Пресса широко освещала предстоящее киномероприятие. В интервью «Театральной газете» Шаляпин заявил, что у него есть намерение сняться в кинофильмах «Борис Годунов» и «Степан Разин». Шаляпин видел в новом искусстве возможность дойти до зрителя каждого города и деревни российской глубинки.

Но, к сожалению, задуманная с размахом благородная затея не осуществилась из-за недостатка средств, а главное — начала войны 1914 года.

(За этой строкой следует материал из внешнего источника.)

-- ==== Sys2Proof/Laws/Frames5.lean ====
section
/-! SUPPORT. Which fields of the state the operations of Clock, Faults, Spdm, Registers leave as they were. -/
namespace Sys2Proof.Machine

/-- State.riseStep writes spn, boot, strs, apa, pol, fit, bde, hma, cme, rfg, atr, rfu, cby, cru, otp, emb, wwu, lgb, io at most. -/
@[simp] theorem State.riseStep_keeps (s : State) :
    (State.riseStep s).draws = s.draws ∧ (State.riseStep s).pending = s.pending := by
  unfold State.riseStep; (repeat' split) <;> (try dsimp only) <;> (repeat' split) <;> simp

/-- tick writes spn, boot, strs, apa, pol, fit, bde, hma, cme, rfg, atr, rfu, cby, cru, otp, emb, wwu, lgb, io at most. -/
@[simp] theorem State.tick_keeps (s : State) :
    (tick s).draws = s.draws ∧ (tick s).pending = s.pending := by
  simp [tick]

/-- State.setVcore writes spn at most. -/
@[simp] theorem State.setVcore_keeps (s : State) (v : Nat) :
    (State.setVcore s v).boot = s.boot ∧ (State.setVcore s v).strs = s.strs ∧ (State.setVcore s v).apa = s.apa ∧
    (State.setVcore s v).pol = s.pol ∧ (State.setVcore s v).fit = s.fit ∧ (State.setVcore s v).bde = s.bde ∧
    (State.setVcore s v).hma = s.hma ∧ (State.setVcore s v).cme = s.cme ∧ (State.setVcore s v).rfg = s.rfg ∧
    (State.setVcore s v).atr = s.atr ∧ (State.setVcore s v).rfu = s.rfu ∧ (State.setVcore s v).cby = s.cby ∧
    (State.setVcore s v).cru = s.cru ∧ (State.setVcore s v).otp = s.otp ∧ (State.setVcore s v).emb = s.emb ∧
    (State.setVcore s v).wwu = s.wwu ∧ (State.setVcore s v).lgb = s.lgb ∧ (State.setVcore s v).io = s.io ∧
    (State.setVcore s v).draws = s.draws ∧ (State.setVcore s v).pending = s.pending := by
  simp [State.setVcore]

/-- State.avsHold writes spn, lgb at most. -/
@[simp] theorem State.avsHold_keeps (s : State) :
    (State.avsHold s).boot = s.boot ∧ (State.avsHold s).strs = s.strs ∧ (State.avsHold s).apa = s.apa ∧
    (State.avsHold s).pol = s.pol ∧ (State.avsHold s).fit = s.fit ∧ (State.avsHold s).bde = s.bde ∧
    (State.avsHold s).hma = s.hma ∧ (State.avsHold s).cme = s.cme ∧ (State.avsHold s).rfg = s.rfg ∧
    (State.avsHold s).atr = s.atr ∧ (State.avsHold s).rfu = s.rfu ∧ (State.avsHold s).cby = s.cby ∧
    (State.avsHold s).cru = s.cru ∧ (State.avsHold s).otp = s.otp ∧ (State.avsHold s).emb = s.emb ∧
    (State.avsHold s).wwu = s.wwu ∧ (State.avsHold s).io = s.io ∧ (State.avsHold s).draws = s.draws ∧
    (State.avsHold s).pending = s.pending := by
  simp [State.avsHold]

/-- State.capStepUp writes spn, lgb at most. -/
@[simp] theorem State.capStepUp_keeps (s : State) :
    (State.capStepUp s).boot = s.boot ∧ (State.capStepUp s).strs = s.strs ∧ (State.capStepUp s).apa = s.apa ∧
    (State.capStepUp s).pol = s.pol ∧ (State.capStepUp s).fit = s.fit ∧ (State.capStepUp s).bde = s.bde ∧
    (State.capStepUp s).hma = s.hma ∧ (State.capStepUp s).cme = s.cme ∧ (State.capStepUp s).rfg = s.rfg ∧
    (State.capStepUp s).atr = s.atr ∧ (State.capStepUp s).rfu = s.rfu ∧ (State.capStepUp s).cby = s.cby ∧
    (State.capStepUp s).cru = s.cru ∧ (State.capStepUp s).otp = s.otp ∧ (State.capStepUp s).emb = s.emb ∧
    (State.capStepUp s).wwu = s.wwu ∧ (State.capStepUp s).io = s.io ∧ (State.capStepUp s).draws = s.draws ∧
    (State.capStepUp s).pending = s.pending := by
  unfold State.capStepUp; dsimp only; (repeat' split) <;> simp

/-- State.capStepDown writes spn at most. -/
@[simp] theorem State.capStepDown_keeps (s : State) :
    (State.capStepDown s).boot = s.boot ∧ (State.capStepDown s).strs = s.strs ∧ (State.capStepDown s).apa = s.apa ∧
    (State.capStepDown s).pol = s.pol ∧ (State.capStepDown s).fit = s.fit ∧ (State.capStepDown s).bde = s.bde ∧
    (State.capStepDown s).hma = s.hma ∧ (State.capStepDown s).cme = s.cme ∧ (State.capStepDown s).rfg = s.rfg ∧
    (State.capStepDown s).atr = s.atr ∧ (State.capStepDown s).rfu = s.rfu ∧ (State.capStepDown s).cby = s.cby ∧
    (State.capStepDown s).cru = s.cru ∧ (State.capStepDown s).otp = s.otp ∧ (State.capStepDown s).emb = s.emb ∧
    (State.capStepDown s).wwu = s.wwu ∧ (State.capStepDown s).lgb = s.lgb ∧ (State.capStepDown s).io = s.io ∧
    (State.capStepDown s).draws = s.draws ∧ (State.capStepDown s).pending = s.pending := by
  unfold State.capStepDown; dsimp only; (repeat' split) <;> simp

/-- State.beginReinit writes spn, hma at most. -/
@[simp] theorem State.beginReinit_keeps (s : State) (b : Nat) :
    (State.beginReinit s b).boot = s.boot ∧ (State.beginReinit s b).strs = s.strs ∧ (State.beginReinit s b).apa = s.apa ∧
    (State.beginReinit s b).pol = s.pol ∧ (State.beginReinit s b).fit = s.fit ∧ (State.beginReinit s b).bde = s.bde ∧
    (State.beginReinit s b).cme = s.cme ∧ (State.beginReinit s b).rfg = s.rfg ∧ (State.beginReinit s b).atr = s.atr ∧
    (State.beginReinit s b).rfu = s.rfu ∧ (State.beginReinit s b).cby = s.cby ∧ (State.beginReinit s b).cru = s.cru ∧
    (State.beginReinit s b).otp = s.otp ∧ (State.beginReinit s b).emb = s.emb ∧ (State.beginReinit s b).wwu = s.wwu ∧
    (State.beginReinit s b).lgb = s.lgb ∧ (State.beginReinit s b).io = s.io ∧ (State.beginReinit s b).draws = s.draws ∧
    (State.beginReinit s b).pending = s.pending := by
  simp [State.beginReinit]

/-- State.laneFault writes spn, hma, cme, rfg, lgb at most. -/
@[simp] theorem State.laneFault_keeps (s : State) (n : Nat) :
    (State.laneFault s n).boot = s.boot ∧ (State.laneFault s n).strs = s.strs ∧ (State.laneFault s n).apa = s.apa ∧
    (State.laneFault s n).pol = s.pol ∧ (State.laneFault s n).fit = s.fit ∧ (State.laneFault s n).bde = s.bde ∧
    (State.laneFault s n).atr = s.atr ∧ (State.laneFault s n).rfu = s.rfu ∧ (State.laneFault s n).cby = s.cby ∧
    (State.laneFault s n).cru = s.cru ∧ (State.laneFault s n).otp = s.otp ∧ (State.laneFault s n).emb = s.emb ∧
    (State.laneFault s n).wwu = s.wwu ∧ (State.laneFault s n).io = s.io ∧ (State.laneFault s n).draws = s.draws ∧
    (State.laneFault s n).pending = s.pending := by
  unfold State.laneFault; dsimp only; (repeat' split) <;> simp

/-- State.cellFault writes spn, boot, strs, apa, fit, bde, hma, cme, rfg, atr, rfu, cru, wwu, lgb at most. -/
@[simp] theorem State.cellFault_keeps (s : State) (kind index : Nat) :
    (State.cellFault s kind index).pol = s.pol ∧ (State.cellFault s kind index).cby = s.cby ∧
    (State.cellFault s kind index).otp = s.otp ∧ (State.cellFault s kind index).emb = s.emb ∧
    (State.cellFault s kind index).io = s.io ∧ (State.cellFault s kind index).draws = s.draws ∧
    (State.cellFault s kind index).pending = s.pending := by
  unfold State.cellFault; dsimp only; (repeat' split) <;> simp

/-- State.corrected writes spn at most. -/
@[simp] theorem State.corrected_keeps (s : State) (n : Nat) :
    (State.corrected s n).boot = s.boot ∧ (State.corrected s n).strs = s.strs ∧ (State.corrected s n).apa = s.apa ∧
    (State.corrected s n).pol = s.pol ∧ (State.corrected s n).fit = s.fit ∧ (State.corrected s n).bde = s.bde ∧
    (State.corrected s n).hma = s.hma ∧ (State.corrected s n).cme = s.cme ∧ (State.corrected s n).rfg = s.rfg ∧
    (State.corrected s n).atr = s.atr ∧ (State.corrected s n).rfu = s.rfu ∧ (State.corrected s n).cby = s.cby ∧
    (State.corrected s n).cru = s.cru ∧ (State.corrected s n).otp = s.otp ∧ (State.corrected s n).emb = s.emb ∧
    (State.corrected s n).wwu = s.wwu ∧ (State.corrected s n).lgb = s.lgb ∧ (State.corrected s n).io = s.io ∧
    (State.corrected s n).draws = s.draws ∧ (State.corrected s n).pending = s.pending := by
  simp [State.corrected]

/-- State.retirePair writes spn at most. -/
@[simp] theorem State.retirePair_keeps (s : State) (a : Nat) (third : Bool) :
    (State.retirePair s a third).boot = s.boot ∧ (State.retirePair s a third).strs = s.strs ∧
    (State.retirePair s a third).apa = s.apa ∧ (State.retirePair s a third).pol = s.pol ∧
    (State.retirePair s a third).fit = s.fit ∧ (State.retirePair s a third).bde = s.bde ∧
    (State.retirePair s a third).hma = s.hma ∧ (State.retirePair s a third).cme = s.cme ∧
    (State.retirePair s a third).rfg = s.rfg ∧ (State.retirePair s a third).atr = s.atr ∧
    (State.retirePair s a third).rfu = s.rfu ∧ (State.retirePair s a third).cby = s.cby ∧
    (State.retirePair s a third).cru = s.cru ∧ (State.retirePair s a third).otp = s.otp ∧
    (State.retirePair s a third).emb = s.emb ∧ (State.retirePair s a third).wwu = s.wwu ∧
    (State.retirePair s a third).lgb = s.lgb ∧ (State.retirePair s a third).io = s.io ∧
    (State.retirePair s a third).draws = s.draws ∧ (State.retirePair s a third).pending = s.pending := by
  simp [State.retirePair]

Известный кинодеятель того времени В. Дранков предложил Шаляпину снять на киноленту «Псковитянку» с его участием по сюжету драмы Льва Мея, ставшей основой для оперы Римского-Корсакова. Импресарио Шаляпина В. Резников организовал акционерное общество «Шал-Рез и К°» (Шаляпин — Резников и компания). Ставить фильм согласился режиссер Иванов-Гай, гармонист и балагур, расположив к себе Шаляпина тем, что может выполнять при съемках фильма все пожелания великого артиста. Рабочее название для фильма выбрали «Царь Иван Васильевич Грозный» (было еще и другое «Дочь Пскова»).

На свой дебют в кино Шаляпин возлагал большие надежды. Он писал дочери Ирине: «Эта пьеса будет у нас пробным камнем для будущих, и если пойдет хорошо, то предпримем ряд многих пьес…»

Съемки фильма проходили под Москвой, в Кунцеве, на Ходынском поле, в Пскове и, что интересно для ярославцев, в Угличе. В батальных сценах было занято до двух тысяч статистов, декорации и костюмы были отменными, настоящими.

Одного из опричников царя играл впоследствии известный артист Михаил Жаров. Он рассказывал: «Солнце пекло невыносимо. Грозный — Шаляпин вышел из шатра, приставил руки к глазам… Грозно оглядел разбросанные по склону крутого берега отряды актеров и статистов, изображавших псковскую вольницу… Грим органично дополнял лепку суровой фигуры Грозного, который был монументален в блестящей кольчуге, в кованом шлеме и широкой епанче…»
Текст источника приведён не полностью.